## Problem
Search the entries for lines that contain the word "cases", and report each one found.

Saved entries:

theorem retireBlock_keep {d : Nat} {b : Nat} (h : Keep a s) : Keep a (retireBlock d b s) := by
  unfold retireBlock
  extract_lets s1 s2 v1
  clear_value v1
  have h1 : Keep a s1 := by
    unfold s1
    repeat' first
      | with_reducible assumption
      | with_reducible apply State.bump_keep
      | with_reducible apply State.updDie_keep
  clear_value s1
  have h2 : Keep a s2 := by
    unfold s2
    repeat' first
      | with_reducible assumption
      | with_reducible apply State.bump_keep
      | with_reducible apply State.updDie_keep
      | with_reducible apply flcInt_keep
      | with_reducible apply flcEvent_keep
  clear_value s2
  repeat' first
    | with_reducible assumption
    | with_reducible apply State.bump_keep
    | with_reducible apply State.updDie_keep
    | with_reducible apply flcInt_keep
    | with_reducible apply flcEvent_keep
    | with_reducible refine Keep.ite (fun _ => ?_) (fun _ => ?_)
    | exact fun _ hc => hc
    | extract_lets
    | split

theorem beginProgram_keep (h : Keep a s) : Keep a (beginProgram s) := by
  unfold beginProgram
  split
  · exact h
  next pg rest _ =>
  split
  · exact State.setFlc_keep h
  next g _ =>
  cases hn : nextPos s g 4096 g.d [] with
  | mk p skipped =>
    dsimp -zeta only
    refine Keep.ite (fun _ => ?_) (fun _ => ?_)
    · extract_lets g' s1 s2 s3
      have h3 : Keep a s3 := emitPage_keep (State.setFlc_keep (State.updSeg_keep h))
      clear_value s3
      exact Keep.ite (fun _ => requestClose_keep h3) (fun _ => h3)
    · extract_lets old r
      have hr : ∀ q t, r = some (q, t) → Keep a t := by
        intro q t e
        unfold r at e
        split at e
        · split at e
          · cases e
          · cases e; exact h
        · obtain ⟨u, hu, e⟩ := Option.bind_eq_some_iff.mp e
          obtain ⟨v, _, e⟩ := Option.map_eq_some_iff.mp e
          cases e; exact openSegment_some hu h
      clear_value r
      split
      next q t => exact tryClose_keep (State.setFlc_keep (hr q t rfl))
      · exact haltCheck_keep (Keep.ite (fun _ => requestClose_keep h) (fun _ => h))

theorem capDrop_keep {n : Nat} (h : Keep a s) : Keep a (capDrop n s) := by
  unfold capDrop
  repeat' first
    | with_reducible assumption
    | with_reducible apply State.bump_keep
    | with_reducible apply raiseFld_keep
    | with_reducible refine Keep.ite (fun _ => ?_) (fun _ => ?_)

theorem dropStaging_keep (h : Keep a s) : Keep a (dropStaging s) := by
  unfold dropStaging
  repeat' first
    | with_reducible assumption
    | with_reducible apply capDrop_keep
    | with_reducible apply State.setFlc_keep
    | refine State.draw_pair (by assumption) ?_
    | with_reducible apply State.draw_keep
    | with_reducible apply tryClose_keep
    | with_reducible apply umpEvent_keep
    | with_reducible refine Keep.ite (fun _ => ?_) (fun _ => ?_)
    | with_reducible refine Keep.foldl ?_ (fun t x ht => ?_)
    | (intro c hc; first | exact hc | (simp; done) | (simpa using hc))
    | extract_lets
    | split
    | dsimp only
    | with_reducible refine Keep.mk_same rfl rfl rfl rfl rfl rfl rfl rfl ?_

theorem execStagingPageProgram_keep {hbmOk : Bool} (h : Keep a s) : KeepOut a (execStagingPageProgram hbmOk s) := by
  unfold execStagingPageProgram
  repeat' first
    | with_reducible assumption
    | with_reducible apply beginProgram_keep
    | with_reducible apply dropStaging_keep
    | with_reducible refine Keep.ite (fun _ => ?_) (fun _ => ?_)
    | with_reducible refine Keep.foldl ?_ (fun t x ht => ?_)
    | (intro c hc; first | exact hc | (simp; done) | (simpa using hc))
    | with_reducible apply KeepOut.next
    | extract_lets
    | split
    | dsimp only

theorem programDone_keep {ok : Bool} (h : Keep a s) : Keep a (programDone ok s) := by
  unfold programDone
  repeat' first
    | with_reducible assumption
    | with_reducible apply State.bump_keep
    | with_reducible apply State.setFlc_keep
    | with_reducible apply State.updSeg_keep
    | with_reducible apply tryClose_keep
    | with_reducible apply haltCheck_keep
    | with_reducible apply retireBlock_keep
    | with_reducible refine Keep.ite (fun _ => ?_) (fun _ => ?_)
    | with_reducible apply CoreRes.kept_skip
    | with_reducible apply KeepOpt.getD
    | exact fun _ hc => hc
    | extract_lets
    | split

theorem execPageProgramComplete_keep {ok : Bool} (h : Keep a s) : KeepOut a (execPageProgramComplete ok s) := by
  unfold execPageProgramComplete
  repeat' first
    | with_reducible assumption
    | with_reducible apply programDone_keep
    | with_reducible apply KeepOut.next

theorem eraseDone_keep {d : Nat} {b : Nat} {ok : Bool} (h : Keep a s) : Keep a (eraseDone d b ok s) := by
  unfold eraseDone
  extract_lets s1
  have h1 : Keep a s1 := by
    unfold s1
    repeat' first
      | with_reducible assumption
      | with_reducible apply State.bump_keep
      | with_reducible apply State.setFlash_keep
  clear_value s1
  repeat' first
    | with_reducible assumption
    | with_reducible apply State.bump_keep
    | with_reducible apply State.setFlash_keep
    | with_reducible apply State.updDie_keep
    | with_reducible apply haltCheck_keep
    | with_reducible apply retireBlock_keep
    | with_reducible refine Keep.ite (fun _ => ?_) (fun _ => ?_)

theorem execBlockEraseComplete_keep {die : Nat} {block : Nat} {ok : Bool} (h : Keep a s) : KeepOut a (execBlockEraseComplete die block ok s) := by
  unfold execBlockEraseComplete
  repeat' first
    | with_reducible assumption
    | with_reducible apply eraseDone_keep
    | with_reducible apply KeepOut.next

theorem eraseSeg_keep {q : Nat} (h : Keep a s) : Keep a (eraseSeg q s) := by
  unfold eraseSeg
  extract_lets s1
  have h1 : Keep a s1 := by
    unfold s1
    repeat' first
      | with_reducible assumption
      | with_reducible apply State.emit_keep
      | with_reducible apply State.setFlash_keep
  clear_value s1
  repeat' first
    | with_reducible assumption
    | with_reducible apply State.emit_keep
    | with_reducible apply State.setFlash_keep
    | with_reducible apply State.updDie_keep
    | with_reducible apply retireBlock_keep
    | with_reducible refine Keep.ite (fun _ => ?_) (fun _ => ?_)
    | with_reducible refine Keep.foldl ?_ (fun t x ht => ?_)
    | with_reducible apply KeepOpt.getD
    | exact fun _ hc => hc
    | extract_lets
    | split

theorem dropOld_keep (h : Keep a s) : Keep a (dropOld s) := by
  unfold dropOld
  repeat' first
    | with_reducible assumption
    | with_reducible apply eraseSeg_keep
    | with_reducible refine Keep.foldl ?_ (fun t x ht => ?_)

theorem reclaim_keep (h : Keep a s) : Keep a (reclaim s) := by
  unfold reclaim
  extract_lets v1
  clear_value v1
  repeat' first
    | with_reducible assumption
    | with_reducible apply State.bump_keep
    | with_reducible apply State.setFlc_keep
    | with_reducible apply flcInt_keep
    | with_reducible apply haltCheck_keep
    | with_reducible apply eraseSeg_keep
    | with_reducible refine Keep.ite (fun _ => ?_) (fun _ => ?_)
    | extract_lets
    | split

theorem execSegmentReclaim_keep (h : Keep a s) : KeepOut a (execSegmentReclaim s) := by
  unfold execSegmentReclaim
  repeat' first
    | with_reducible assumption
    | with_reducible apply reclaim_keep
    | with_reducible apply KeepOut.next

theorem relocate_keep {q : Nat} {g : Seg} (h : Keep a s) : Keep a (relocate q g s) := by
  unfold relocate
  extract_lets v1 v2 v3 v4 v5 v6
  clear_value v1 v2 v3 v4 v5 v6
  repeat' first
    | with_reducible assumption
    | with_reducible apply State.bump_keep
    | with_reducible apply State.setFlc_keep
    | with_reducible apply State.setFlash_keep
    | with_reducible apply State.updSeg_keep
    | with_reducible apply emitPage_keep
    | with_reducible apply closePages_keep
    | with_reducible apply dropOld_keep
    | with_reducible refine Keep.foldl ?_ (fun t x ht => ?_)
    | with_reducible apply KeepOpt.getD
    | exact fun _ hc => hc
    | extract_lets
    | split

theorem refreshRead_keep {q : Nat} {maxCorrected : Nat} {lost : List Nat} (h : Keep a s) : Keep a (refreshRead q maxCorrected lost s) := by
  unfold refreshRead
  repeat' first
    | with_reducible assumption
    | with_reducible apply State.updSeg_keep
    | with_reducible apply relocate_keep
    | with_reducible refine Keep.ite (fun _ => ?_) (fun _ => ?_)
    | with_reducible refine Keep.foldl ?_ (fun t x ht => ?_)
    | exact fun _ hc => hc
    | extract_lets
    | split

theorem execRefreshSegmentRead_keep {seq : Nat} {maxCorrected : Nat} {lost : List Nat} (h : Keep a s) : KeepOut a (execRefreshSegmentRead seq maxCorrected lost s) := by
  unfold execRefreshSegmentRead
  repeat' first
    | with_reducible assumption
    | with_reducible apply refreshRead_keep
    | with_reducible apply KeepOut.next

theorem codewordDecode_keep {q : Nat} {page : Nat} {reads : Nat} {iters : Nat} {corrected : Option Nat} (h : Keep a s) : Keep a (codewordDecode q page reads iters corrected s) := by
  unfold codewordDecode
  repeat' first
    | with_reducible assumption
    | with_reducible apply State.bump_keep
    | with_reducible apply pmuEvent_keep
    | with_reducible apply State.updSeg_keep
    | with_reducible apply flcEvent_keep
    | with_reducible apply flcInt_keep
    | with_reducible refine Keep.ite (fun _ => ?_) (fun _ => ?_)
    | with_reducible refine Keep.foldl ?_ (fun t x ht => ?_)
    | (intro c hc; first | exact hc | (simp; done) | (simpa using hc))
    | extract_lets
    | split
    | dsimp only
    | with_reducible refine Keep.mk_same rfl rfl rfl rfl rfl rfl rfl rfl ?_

## Output
  cases hn : nextPos s g 4096 g.d [] with
          · cases e
          · cases e; exact h
          cases e; exact openSegment_some hu h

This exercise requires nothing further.